Upadacitinib as monotherapy and in combination with non-biologic dmards for the treatment of psoriatic arthritis: subgroup analysis from two phase 3 trials

Abstract

Background: Approximately 40% of PsA patients (pts) on advanced therapy are on monotherapy.1,2 Upadacitinib (UPA) showed efficacy and safety in pts with active PsA in the Phase 3 SELECT-PsA 1 and SELECT-PsA 2 clinical trials.3,4

Objectives: Assess efficacy and safety in subgroups of pts treated with UPA as monotherapy or in combination with non-biologic disease-modifying antirheumatic drugs (non-bDMARDs).

Methods: The SELECT-PsA program enrolled pts with prior inadequate response (IR) or intolerance to ≥1 non-bDMARD (N=1705) and prior IR or intolerance to ≥1 bDMARD (N=642). Data from both trials was integrated for pts receiving placebo (PBO), UPA 15 mg once daily (QD) and UPA 30 mg QD. Stable background treatment of ≤2 non-bDMARDs was permitted, but not required. Analysis includes UPA monotherapy vs combination therapy for endpoints: ACR20/50/70 responses and change from baseline in pain and HAQ-DI (Wk 12); Static Investigator Global Assessment of Psoriasis of 0 or 1 and at least a 2-point improvement from baseline and PASI75/90/100 responses (Wk 16); proportion of pts achieving resolution of enthesitis, dactylitis, and minimal disease activity (Wk 24). Binary outcomes, using the Cochran-Mantel-Haenszel-method and continuous outcomes, using mixed-effects model, were analyzed for repeated measures in the subgroups of UPA monotherapy and combination therapy. Point estimates and 95% confidence intervals (CIs) of PBO subtracted treatment effect were calculated. Treatment-emergent adverse events (TEAEs) were analyzed.

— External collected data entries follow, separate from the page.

theorem scaleWork_works {r s : State} (h : Works r s) (c : Nat) (st : Nat) :
    Works r (State.scaleWork s c st) := by
  unfold State.scaleWork
  try dsimp only
  repeat' with_reducible first | assumption | apply writeHistory_works | apply showHistory_works | apply setReg64_works | apply worksFold | split | intro _

theorem stopCtx_works {r s : State} (h : Works r s) (c : Nat) :
    Works r (State.stopCtx s c) := by
  unfold State.stopCtx
  try dsimp only
  repeat' with_reducible first | assumption | apply updCtx_works | apply setCtxState_works | apply setPhase_works | apply on_works

theorem nextRun_works {r s : State} (h : Works r s) (c : Nat) (n : Nat) :
    Works r (State.nextRun s c n) := by
  unfold State.nextRun
  try dsimp only
  repeat' with_reducible first | assumption | apply updCtx_works | apply stopCtx_works | apply worksFold | split

theorem flip_works {r s : State} (h : Works r s) (c : Nat) (n : Nat) :
    Works r (State.flip s c n) := by
  unfold State.flip
  try dsimp only
  repeat' with_reducible first | assumption | apply off_works | apply put_works | apply count_works | apply updCtx_works | apply boundary_works | apply scaleWork_works | apply setPhase_works | apply nextRun_works | apply worksFold | split

theorem evalEnd_works {r s : State} (h : Works r s) (c : Nat) (n : Nat) :
    Works r (State.evalEnd s c n) := by
  unfold State.evalEnd
  try dsimp only
  repeat' with_reducible first | assumption | apply off_works | apply clearSuspect_works | apply updCtx_works | apply stopCtx_works | apply setCtxState_works | apply worksFold | split

theorem startCapture_works {r s : State} (h : Works r s) (c : Nat) :
    Works r (State.startCapture s c) := by
  unfold State.startCapture
  try dsimp only
  repeat' with_reducible first | assumption | apply updCtx_works | apply event_works | apply dropExport_works | apply setSlot_works | apply writeAt_works | apply setCtx_works | apply worksFold | split

theorem skipEnd_works {r s : State} (h : Works r s) (c : Nat) (n : Nat) :
    Works r (State.skipEnd s c n) := by
  unfold State.skipEnd
  try dsimp only
  repeat' with_reducible first | assumption | apply countField_works | apply count_works | apply event_works | apply boundary_works | apply clearAmax_works | apply discardFeed_works | apply startCapture_works | apply stopCtx_works | apply complete_works | apply nextRun_works | apply worksFold | split

theorem endRun_works {r s : State} (h : Works r s) (c : Nat) (n : Nat) :
    Works r (State.endRun s c n) := by
  unfold State.endRun
  try dsimp only
  repeat' with_reducible first | assumption | apply flip_works | apply evalEnd_works | apply skipEnd_works | apply worksFold | split

theorem expireCapture_works {r s : State} (h : Works r s) (c : Nat) (n : Nat) :
    Works r (State.expireCapture s c n) := by
  unfold State.expireCapture
  try dsimp only
  repeat' with_reducible first | assumption | apply abandonCapture_works | apply worksFold | split

theorem failCommit_works {r s : State} (h : Works r s) (c : Nat) (v : BitVec 256) (skip : Bool) :
    Works r (State.failCommit s c v skip) := by
  unfold State.failCommit
  try dsimp only
  repeat' with_reducible first | assumption | apply event_works | apply count_works | apply worksFold | split

theorem passCommit_works {r s : State} (h : Works r s) (c : Nat) :
    Works r (State.passCommit s c) := by
  unfold State.passCommit
  try dsimp only
  repeat' with_reducible first | assumption | apply on_works | apply setReg64_works | apply updCtx_works | apply setPhase_works | apply worksFold | split

theorem lateCommit_works {r s : State} (h : Works r s) (c : Nat) (v : BitVec 256) :
    Works r (State.lateCommit s c v) := by
  unfold State.lateCommit
  try dsimp only
  repeat' with_reducible first | assumption | apply passCommit_works | apply showVerdicts_works | apply updCtx_works | apply worksFold | split

theorem pulse_works {r s : State} (h : Works r s) :
    Works r (State.pulse s) := by
  unfold State.pulse
  try dsimp only
  repeat' with_reducible first | assumption | apply emit_works | apply worksFold | split | intro _ | refine works_mk _ _ ?_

Results: Of 1916 pts, 574 (30%) received monotherapy and 1342 (70%) received combination therapy; 84% in combination therapy group received MTX +/- another non-bDMARD. Both UPA monotherapy and combination therapy led to improvements in efficacy vs PBO and across endpoints, for each dose, generally consistent point estimates of PBO subtracted treatment effect and associated overlapping CIs were observed (Figure 1). Generally, frequency of AEs and serious AEs, were comparable with UPA administered as monotherapy and combination therapy (Table 1). Frequency of AEs of serious infections and hepatic disorder were lower with monotherapy while frequency of AEs leading to discontinuation of study drug were lower with combination therapy. Most hepatic disorders were transient transaminase elevations.

Conclusion: In the SELECT PsA trials, efficacy and safety of UPA was generally consistent when administered as monotherapy or when given in combination with non-bDMARDs. Results from this analysis support the use of UPA with or without concomitant non-bDMARDs.